And there we have it!

You've been doing everything you can to keep her happy in your marriage, but she can't even make herself happy. And her low self esteem combined with her desire to keep that picture perfect fairy tale image of herself in her head will make sure that she punishes you for everything you do just so she doesn't have to take responsibility for wanting this divorce.

Read that again..... She is going to get you to jump through hoops and then find something else to complain about. She'll most certainly paint herself as the victim and make everything sound like YOU ruined the marriage. But it's not you that "made her change" or "made her unhappy/depressed/angry etc". She's been harboring these feelings ever since she was a child and keeps replaying these events throughout her life.

From the sounds of it I'd say she might have Borderline Personality Disorder or BPD, look it up. If she was really sweet at first and did every little thing to make YOU happy and toldyou how wonderful you were....... and now you're the devil and nothing you could ever do is right. Might not be too far from BPD. It's hard to understand but the major black and white thinking, along with the childhood issues.... big re flag for something.

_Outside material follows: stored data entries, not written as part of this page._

/-- Re-encoding a decoded word clears exactly its ignored bits, so a canonical word comes back and a non-canonical one
loses the ignored bits (30_encoding.md, section 7). -/
def Obligations.ReencodingClearsIgnoredBits : Prop :=
  ∀ (c : Config) (w : Word) (i : Instr), decodeWith c w = .ok i →
    encodeWith c i = w &&& ~~~(ignoredBits c i.mnemonic)

/-- R64: a descriptor is selected by opcode alone, but for opcode 000000, which funct splits; as match and mask, an
R_FORMAT row has mask 0xFC00003F and every other row 0xFC000000; the keys are distinct. -/
def Obligations.WordSelectsDescriptorByMatchAndMask : Prop :=
  (∀ d ∈ catalog, ∀ w : Word,
    (∃ i, decode w = .ok i ∧ i.mnemonic = d.mnemonic) ↔ w &&& d.mask = d.pattern) ∧
  (∀ d ∈ catalog, (d.format = .rFormat ↔ d.opcode = 0b000000#6) ∧
    (d.format = .rFormat → d.mask = 0xFC00003F#32) ∧ (d.format ≠ .rFormat → d.mask = 0xFC000000#32)) ∧
  (∀ d ∈ catalog, ∀ e ∈ catalog, ∀ w : Word, d.selects w = true → e.selects w = true → d = e)

/-- The words without a row are exactly those with an opcode outside the eleven or, under opcode 000000, a funct outside
1 to 7 (30_encoding.md, section 5). -/
def Obligations.WordsWithoutRowAreRejected : Prop :=
  ∀ w : Word, (∃ r, decode w = .error r) ↔
    w.extractLsb' 26 6 ∉ [0x00#6, 0x04#6, 0x08#6, 0x09#6, 0x0A#6, 0x0B#6, 0x0C#6, 0x0D#6, 0x0E#6, 0x0F#6, 0x29#6] ∨
    (w.extractLsb' 26 6 = 0x00#6 ∧ w.extractLsb' 0 6 ∉ [0x01#6, 0x02#6, 0x03#6, 0x04#6, 0x05#6, 0x06#6, 0x07#6])

/-- A word that differs from another only in ignored bits is the same instruction with the same operands: the decision D5
(30_encoding.md, section 2; log entry 5). -/
def Obligations.IgnoredBitsDoNotChangeDecoding : Prop :=
  ∀ (w v : Word) (i : Instr), decode w = .ok i → (w ^^^ v) &&& ~~~(ignoredBits config i.mnemonic) = 0#32 →
    decode v = .ok i

/-- With `UNUSED_FIELD_POLICY = check` the canonical words are the only instructions (30_encoding.md, section 2, D5). -/
def Obligations.CheckPolicyAcceptsCanonicalWordsOnly : Prop :=
  ∀ c : Config, c.unusedFieldPolicy = .check →
    ∀ (w : Word) (i : Instr), decodeWith c w = .ok i ↔ w = encodeWith c i

/-- Words of the examples of 95_test_vectors.md decode as that file says, one of each family. -/
def Obligations.SpecWordsDecode : Prop :=
  decode 0x015F47C1#32 = .ok (.move 8#5 10#5) ∧ decode 0x2BE80005#32 = .ok (.buff 8#5 5#16) ∧
  decode 0x3D1F0064#32 = .ok (.seti 8#5 0x64#16) ∧ decode 0xA4110004#32 = .ok (.settypep2 17#5 4#16) ∧
  decode 0x01E05005#32 = .ok (.typeeff 10#5 15#5) ∧ decode 0x1220FFFC#32 = .ok (.catchBr 17#5 0xFFFC#16) ∧
  decode 0x3BE8FFFF#32 = .ok (.rng 8#5) ∧ decode 0x03200002#32 = .ok (.inspect 25#5) ∧
  decode 0x00000000#32 = .error .unassignedFunct ∧ decode 0xFFFFFFFF#32 = .error .unassignedOpcode

/-- Bytes: the first four bytes are the first word in the order of the parameter `IMEM_BYTE_ORDER`, the rest is handed
back, and in the default order byte 0 is `instr[7:0]` (20_memory.md, section 2, D9; log entry 7). -/
def Obligations.BytesDecodeAsTheirWord : Prop :=
  (∀ (c : Config) (w : Word) (rest : List Byte),
    decodeBytes c (bytesOfWord c.imemByteOrder w ++ rest) = (decodeWith c w).map fun i => (i, rest)) ∧
  (∀ b0 b1 b2 b3 : Byte, wordOfBytes config.imemByteOrder b0 b1 b2 b3 = b3 ++ b2 ++ b1 ++ b0) ∧
  (∀ (c : Config) (bs : List Byte), bs.length < 4 → decodeBytes c bs = .error .truncated)

/-! ## Arithmetic -/

/-- Add and subtract (00_scope.md, section 6): both wrap modulo 2^32, and nothing traps: `move`, `heal` and `debuff`
complete on all operands. -/
def Obligations.AddAndSubtractWrap : Prop :=
  (∀ a b : Word, (add a b).toNat = (a.toNat + b.toNat) % 2 ^ 32 ∧ (add a b).toInt = (a.toInt + b.toInt).bmod (2 ^ 32)) ∧
  (∀ a b : Word, ((sub a b).toNat : Int) = ((a.toNat : Int) - b.toNat) % 2 ^ 32 ∧
    (sub a b).toInt = (a.toInt - b.toInt).bmod (2 ^ 32)) ∧
  (∀ (a b : Reg) (imm : Half) (s : State), (∃ t, exec (.move a b) s = .next t) ∧ (∃ t, exec (.heal a imm) s = .next t) ∧
    (∃ t, exec (.debuff a imm) s = .next t))

/-- Sign extension: bits 15:0 are the operand, bits 31:16 its bit 15; the signed value is kept; it is a shift left and an
arithmetic shift right by 16 (00_scope.md, section 6, sign extension). -/
def Obligations.SignExtensionKeepsTheSignedValue : Prop :=
  ∀ v : Half, (sext16 v).extractLsb' 0 16 = v ∧ (∀ k, 16 ≤ k → k < 32 → (sext16 v).getLsbD k = v.getLsbD 15) ∧
    (sext16 v).toInt = v.toInt ∧ sext16 v = (v.setWidth 32 <<< 16).sshiftRight 16

/-- R13: doubling is `word(2*signed(a))`, `a + a` and a shift left by one; it wraps; `crit` and the super-effective case
of `typeeff` use it. -/
def Obligations.DoublingIsAddAndShift : Prop :=
  (∀ a : Word, mul2 a = word (2 * signed a) ∧ mul2 a = a + a ∧ mul2 a = a <<< 1) ∧
  (mul2 0x40000000#32 = 0x80000000#32 ∧ mul2 0x80000000#32 = 0#32 ∧ mul2 0xFFFFFFFF#32 = 0xFFFFFFFE#32) ∧
  ∀ (a b : Reg) (s : State), (∃ t, exec (.crit a) s = .next t ∧ readReg config t a = mul2 (readReg config s a)) ∧
    (readReg config s 14#5 = 1#32 → readReg config s b = 4#32 →
      ∃ t, exec (.typeeff a b) s = .next t ∧ readReg config t a = mul2 (readReg config s a))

If you want a major tip to help you out. Do not defend your wife when she's cruel to you and get away from here whenever she gets too bad. Believe me you DO NOT want to let her push you into a fight where she can have you thrown out of your house and file a restraining order because she's "afraid of you". And you also need to DOCUMENT, DOCUMENT, DOCUMENT...... You need this evidence to shake you out of believing her false reconciliation ploys after you've pulled away for long enough. Your wife may turn around, but she's not going to get help on her own, and she may even cause you to feel crazy at times.... As the saying goes if you think you're crazy, it's not YOU that's crazy.

And as for the 180 advice, a lot of comes into play here but you're going to have a very hard time with this one if your wife was like mine and could turn on the charms one day only to tell you how worthless you are the next. Reconciliation may be on your mind now, but trust me brother you need to stop worrying about her and only focus on the two most important people in this world..... your child and you. She will be the same in this relationship as she will the next one and the next one after that, but you're always going to be changing for the better.


----------